Check every line of the entries that follow, and copy the ones containing "some".
[Material provided — start]
-- ==== Sys2Proof/Tests/Slice0.lean ====
section
/-! SUPPORT. The model's own tests: well-formedness, decoding, one step of each command on the examples of
spec/, and a witness for the hypotheses of every statement. -/

namespace Sys2Proof.Tests

-- One theorem after another: hundreds of waiting kernel checks would be as many threads.
set_option Elab.async false

open Sys2Proof Sys2Proof.Machine

/-! ### Helpers -/

/-- A small instance: MAX_CHUNK = 16, both FIFOs 64 bytes deep. -/
def small : State := State.resetOf { maxChunk := 16, inDepth := 64, outDepth := 64 }

/-- The state with command `i` running, at position `p`. -/
def running (i : Instr) (p : Point) (s : State) : State :=
  { s with run := some { word := encode i, point := p } }

/-- The outcome is a next state with the property `p`. -/
def Gives (o : Host.Outcome State Fault Refusal) (p : State → Prop) [DecidablePred p] : Bool :=
  match o with
  | .next t => decide (p t)
  | .fault _ => false
  | .refused _ => false

theorem gives_exists {o : Host.Outcome State Fault Refusal} {p : State → Prop} [DecidablePred p]
    (h : Gives o p = true) : ∃ t, o = .next t ∧ p t := by
  match o, h with
  | .next t, h => exact ⟨t, rfl, of_decide_eq_true h⟩

/-- A table with the given entries, 0 elsewhere. -/
def tableOf {n : Nat} (l : List (Nat × BitVec n)) : Table (BitVec n) :=
  l.foldl (fun t e => Table.put t e.1 e.2) (Table.zero n)

/-- A buffer with the given bytes from index 0 on. -/
def memOf (bs : List Byte) : Memory := bs.zipIdx.map fun e => (e.2, e.1)

/-- The FREQ of the chunk `41 41 41 42` (spec/41_encoder.md R160, example). -/
def freq4 : Table Word := tableOf [(0x41, 3#32), (0x42, 1#32)]

/-- The tree of that FREQ (spec/42_tree_builder.md R200, example). -/
def tree4 : Tree := .node (.leaf 0x41#8 3 0x41) (.leaf 0x42#8 1 0x42) 4 256

/-- The block after ENC_LOAD of that chunk. -/
def loaded : State :=
  { small with
    freq := freq4, freqSpec := true, curLen := 4#32, dictCount := 2#32, phase := .eLoaded
    chunkBuf := memOf [0x41#8, 0x41#8, 0x41#8, 0x42#8] }

/-- The block after TB_BUILD. -/
def built : State := { loaded with phase := .eTree, tree := some tree4, queue := [tree4] }

/-- The block after CT_GEN (spec/41_encoder.md R170, example). -/
def coded : State :=
  { loaded with
    phase := .eCodes, codeSpec := true
    codeLen := tableOf [(0x41, 1#6), (0x42, 1#6)], codeVal := tableOf [(0x42, 1#32)]
    bitLen := 4#32, byteLen := 1#32 }

/-- The block before BP_PACK. -/
def emitted : State := { coded with phase := .eDict }

/-- The record of that chunk (spec/41_encoder.md R180, example). -/
def record4 : List Byte :=
  [0x00#8, 0x00#8, 0x00#8, 0x02#8, 0x41#8, 0x01#8, 0x00#8, 0x00#8, 0x00#8, 0x00#8, 0x42#8, 0x01#8, 0x00#8,
   0x00#8, 0x00#8, 0x01#8, 0x00#8, 0x00#8, 0x00#8, 0x04#8, 0x00#8, 0x00#8, 0x00#8, 0x01#8, 0x10#8]

/-- The block before DEC_DECODE of that record (spec/44_decoder.md R250, example). -/
def received : State :=
  { small with
    phase := .dDecode, dictCount := 2#32, dictSpec := 2
    dictSym := tableOf [(0, 0x41#8), (1, 0x42#8)], dictLen := tableOf [(0, 1#6), (1, 1#6)]
    dictVal := tableOf [(1, 1#32)], bitLen := 4#32, byteLen := 1#32, payloadBuf := memOf [0x10#8] }

/-- The block in PHASE = ERROR. -/
def failed : State := { small with phase := .error, errCode := 0x02#8, errInfo := 0x011#12 }

/-- A tree whose right spine has `n` nodes. -/
def deepTree : Nat → Tree
  | 0 => .leaf 0#8 1 0
  | n + 1 => .node (.leaf (BitVec.ofNat 8 (n + 1)) 1 (n + 1)) (deepTree n) (n + 2) (256 + n)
[Material provided — finish]
Your solution.
  { s with run := some { word := encode i, point := p } }
def built : State := { loaded with phase := .eTree, tree := some tree4, queue := [tree4] }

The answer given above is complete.